The code from the clean_data.py is:
import pandas as pd
import csv
import os # To access my file directory
print(os.getcwd()) # Let's me know the Current Work Directory
fdi_data = pd.read_csv(r'Data/fdi_data.csv')
fdi_meta = pd.read_csv(r'Data/fdi_metadata.csv')
debt_data = pd.read_csv(r'Data/debt_data.csv')
debt_meta = pd.read_csv(r'Data/debt_metadata.csv')
gdp_percap_data = pd.read_csv(r'Data/gdp_percap_data.csv', header=2)
gdp_percap_meta = pd.read_csv(r'Data/gdp_percap_metadata.csv')
gov_exp_data = pd.read_csv(r'Data/gov_exp_data.csv', header=2)
gov_exp_meta = pd.read_csv(r'Data/gov_exp_metadata.csv')
pop_data = pd.read_csv(r'Data/pop_data.csv', header=2)
pop_meta = pd.read_csv(r'Data/pop_metadata.csv')
"""
'wb' stands for World Bank
"""
def wb_merge_data(data, metadata):
merge = pd.merge(
data,
metadata,
on = 'Country Code',
how = 'inner'
)
return merge
fdi_merge = wb_merge_data(fdi_data, fdi_meta)
debt_merge = wb_merge_data(debt_data, debt_meta)
gdp_percap_merge = wb_merge_data(gdp_percap_data, gdp_percap_meta)
gov_exp_merge = wb_merge_data(gov_exp_data, gov_exp_meta)
pop_merge = wb_merge_data(pop_data, pop_meta)
def wb_drop_data(data):
drop = data.drop(['Country Code','Indicator Name','Indicator Code','TableName','SpecialNotes','Unnamed: 5'], axis=1)
return drop
fdi_merge = wb_drop_data(fdi_merge)
debt_merge = wb_drop_data(debt_merge)
gdp_percap_merge = wb_drop_data(gdp_percap_merge)
gov_exp_merge = wb_drop_data(gov_exp_merge)
pop_merge = wb_drop_data(pop_merge)
def wb_mr_data(data, value_name):
data = data.melt(['Country Name','Region','IncomeGroup']).reset_index()
data = data.rename(columns={'variable': 'Year', 'value': value_name})
data = data.drop('index', axis = 1)
return data
fdi_merge = wb_mr_data(fdi_merge, 'FDI')
debt_merge = wb_mr_data(debt_merge, 'Debt')
gdp_percap_merge = wb_mr_data(gdp_percap_merge, 'GDP per Cap')
gov_exp_merge = wb_mr_data(gov_exp_merge, 'Gov Expend.')
pop_merge = wb_mr_data(pop_merge, 'Population')
def avg_groupby(data, col_cal, cn=False, ig=False, rg=False):
if cn == True:
return data.groupby('Country Name')[col_cal].mean().reset_index()
elif ig == True:
return data.groupby('IncomeGroup')[col_cal].mean().reset_index()
elif rg == True:
return data.groupby('Region')[col_cal].mean().reset_index()
"""
avg_cn_... For country
avg_ig_... Income Group
avg_rg_... Region
"""
avg_cn_fdi = avg_groupby(fdi_merge, 'FDI', cn=True)
avg_ig_fdi = avg_groupby(fdi_merge, 'FDI', ig=True)
avg_rg_fdi = avg_groupby(fdi_merge, 'FDI', rg=True)
avg_cn_debt = avg_groupby(debt_merge, 'Debt', cn=True)
avg_ig_debt = avg_groupby(debt_merge, 'Debt', ig=True)
avg_rg_debt = avg_groupby(debt_merge, 'Debt', rg=True)
avg_cn_gdp_percap = avg_groupby(gdp_percap_merge, 'GDP per Cap', cn=True)
avg_ig_gdp_percap = avg_groupby(gdp_percap_merge, 'GDP per Cap', ig=True)
avg_rg_gdp_percap = avg_groupby(gdp_percap_merge, 'GDP per Cap', rg=True)
avg_cn_gexp = avg_groupby(gov_exp_merge, 'Gov Expend.', cn=True)
avg_ig_gexp = avg_groupby(gov_exp_merge, 'Gov Expend.', ig=True)
avg_rg_gexp = avg_groupby(gov_exp_merge, 'Gov Expend.', rg=True)
avg_cn_pop = avg_groupby(pop_merge, 'Population', cn=True)
avg_ig_pop = avg_groupby(pop_merge, 'Population', ig=True)
avg_rg_pop = avg_groupby(pop_merge, 'Population', rg=True)

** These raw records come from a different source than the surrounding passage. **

-- ==== Sys2Proof/Machine/Float.lean ====
section
/-! DEFINITION. Exact values and the rounding of every path: formats (R145-R152), RoundTo (R154, R155), NaN rules (R156),
error feedback (R157), block packing (R158), vector arithmetic (R161, R162), the matrix sum (R163-R166). A value is a
sign, a magnitude and a power of two, exact; a quotient or a root carries a sticky bit for the part below. -/

namespace Sys2Proof


/-- FPFLAGS bits (R159). -/
abbrev Flags := BitVec 5
def flagNV : Flags := 1
def flagDZ : Flags := 2
def flagOF : Flags := 4
def flagUF : Flags := 8
def flagNX : Flags := 16

/-- An exact value: `num neg m e` is ± m × 2^e with m > 0. -/
inductive FVal where
  | nan (sig : Bool)
  | inf (neg : Bool)
  | zero (neg : Bool)
  | num (neg : Bool) (m : Nat) (e : Int)
  deriving DecidableEq, Repr

/-- How a format encodes NaN (R145). -/
inductive NanKind where
  | none | ieee | e4m3
  deriving DecidableEq, Repr

/-- A binary format of R145: exponent bits, fraction bits, bias, infinity, NaN. -/
structure BinFmt where
  ew : Nat
  fw : Nat
  bias : Int
  hasInf : Bool
  nan : NanKind
  deriving DecidableEq, Repr

def binF64 : BinFmt := ⟨11, 52, 1023, true, .ieee⟩
def binF32 : BinFmt := ⟨8, 23, 127, true, .ieee⟩
def binF16 : BinFmt := ⟨5, 10, 15, true, .ieee⟩
def binBF16 : BinFmt := ⟨8, 7, 127, true, .ieee⟩
def binE5M2 : BinFmt := ⟨5, 2, 15, true, .ieee⟩
def binE4M3 : BinFmt := ⟨4, 3, 7, false, .e4m3⟩
def binE3M2 : BinFmt := ⟨3, 2, 3, false, .none⟩
def binE2M3 : BinFmt := ⟨2, 3, 1, false, .none⟩
def binE2M1 : BinFmt := ⟨2, 1, 1, false, .none⟩

/-- Width of an encoding. -/
def BinFmt.width (f : BinFmt) : Nat := 1 + f.ew + f.fw
/-- P and Emin of R145. -/
def BinFmt.prec (f : BinFmt) : Nat := f.fw + 1
def BinFmt.emin (f : BinFmt) : Int := 1 - f.bias
/-- The sign bit of an encoding. -/
def BinFmt.signBit (f : BinFmt) : Nat := 2 ^ (f.ew + f.fw)
/-- Magnitude encoding of the infinity, and of the largest finite number (R145). -/
def BinFmt.infEnc (f : BinFmt) : Nat := (2 ^ f.ew - 1) * 2 ^ f.fw
def BinFmt.maxEnc (f : BinFmt) : Nat :=
  if f.hasInf then f.infEnc - 1 else match f.nan with
    | .e4m3 => 2 ^ (f.ew + f.fw) - 2
    | _ => 2 ^ (f.ew + f.fw) - 1
/-- Canonical NaN (R145); formats without one have none. -/
def BinFmt.canonNan (f : BinFmt) : Option Nat :=
  match f.nan with
  | .none => none
  | .ieee => some (f.infEnc + 2 ^ (f.fw - 1))
  | .e4m3 => some (2 ^ (f.ew + f.fw) - 1)

/-- The scalar formats. -/
def FpFmt.bin : FpFmt → BinFmt
  | .f64 => binF64 | .f32 => binF32 | .f16 => binF16 | .bf16 => binBF16

/-- The value of an encoding (R146). Signalling only in the four scalar formats. -/
def BinFmt.decode (f : BinFmt) (bits : Nat) : FVal :=
  let neg := decide (bits / f.signBit % 2 = 1)
  let mag := bits % f.signBit
  let e := mag / 2 ^ f.fw
  let m := mag % 2 ^ f.fw
  if f.hasInf && mag == f.infEnc then .inf neg
  else if f.hasInf && decide (f.infEnc < mag) then .nan (decide (m < 2 ^ (f.fw - 1)) && f != binE5M2)
  else if f.nan == .e4m3 && mag == 2 ^ (f.ew + f.fw) - 1 then .nan false
  else if mag = 0 then .zero neg
  else if e = 0 then .num neg m (f.emin - f.fw)
  else .num neg (2 ^ f.fw + m) (e - f.bias - f.fw)

/-- The number of bits of a natural number. -/
def bitLen (n : Nat) : Nat := if n = 0 then 0 else Nat.log2 n + 1

/-- RoundInt of ± m × 2^(-sh), with `sticky` for a part below the last bit: the integer's magnitude, and whether it
differs (R154). -/
def roundMag (m : Nat) (sh : Int) (sticky : Bool) (rm : RMode) (neg : Bool) : Nat × Bool :=
  if sh ≤ 0 then
    let n := m * 2 ^ (-sh).toNat
    if !sticky then (n, false)
    else (if (rm = .rup ∧ !neg) ∨ (rm = .rdn ∧ neg) then n + 1 else n, true)
  else
    let s := min sh.toNat (bitLen m + 2)
    let q := m / 2 ^ s
    let r := m % 2 ^ s
    let half := 2 ^ (s - 1)
    if r = 0 ∧ sticky = false then (q, false)
    else
      let up := match rm with
        | .rne => decide (half < r) || (decide (r = half) && (sticky || decide (q % 2 = 1)))
        | .rna => decide (half ≤ r)
        | .rz => false
        | .rdn => neg
        | .rup => !neg
      (if up then q + 1 else q, true)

In Python, every file is a module. So if you want to re-use your code, you can simple import this module. For example,
# main.py
import clean_data
print(clean_data.avg_cn_fdi)
Maybe you needn't create a class for this

You can import the whole python file like you'd import any other locally created files and have access to the DataFrames in them. Here's an example:
I created a file called temporary.py:
import pandas as pd
data = pd.read_csv("temp.csv")
And then in a separate file I was able to use data like so:
import temporary
print(temporary.data)
Or, you could also do:
from temporary import data
print(data)
All that being said, I don't believe that this would be the best way to handle your data.

Related

Streamlit: Display Text after text, not all at once

I want to build a data annotation interface. I read in an excel file, where only a text column is relevant. So "df" could also be replaced by a list of texts. This is my code:
import streamlit as st
import pandas as pd
import numpy as np
st.title('Text Annotation')
df = pd.read_excel('mini_annotation.xlsx')
for i in range(len(df)):
text = df.iloc[i]['Text']
st.write(f"Text {i} out of {len(df)}")
st.write("Please classify the following text:")
st.write("")
st.write(text)
text_list = []
label_list = []
label = st.selectbox("Classification:", ["HOF", "NOT","Not Sure"])
if st.button("Submit"):
text_list.append(text)
label_list.append(label)
df_annotated = pd.DataFrame(columns=['Text', 'Label'])
df_annotated["Text"] = text_list
df_annotated["Label"] = label_list
df_annotated.to_csv("annotated_file.csv", sep=";")
The interface looks like this:
However, I want the interface to display just one text, e.g. the first text of my dataset. After the user has submitted his choice via the "Submit" button, I want the first text to be gone and the second text should be displayed. This process should continue until the last text of the dataset is reached.
How do I do this?
(I am aware of the Error message, for this I just have to add a key to the selectbox, but I am not sure if this is needed in the end)
This task is solved with the help of the session state. U can read about it here: session state
import streamlit as st
import pandas as pd
import numpy as np
st.title('Text Annotation')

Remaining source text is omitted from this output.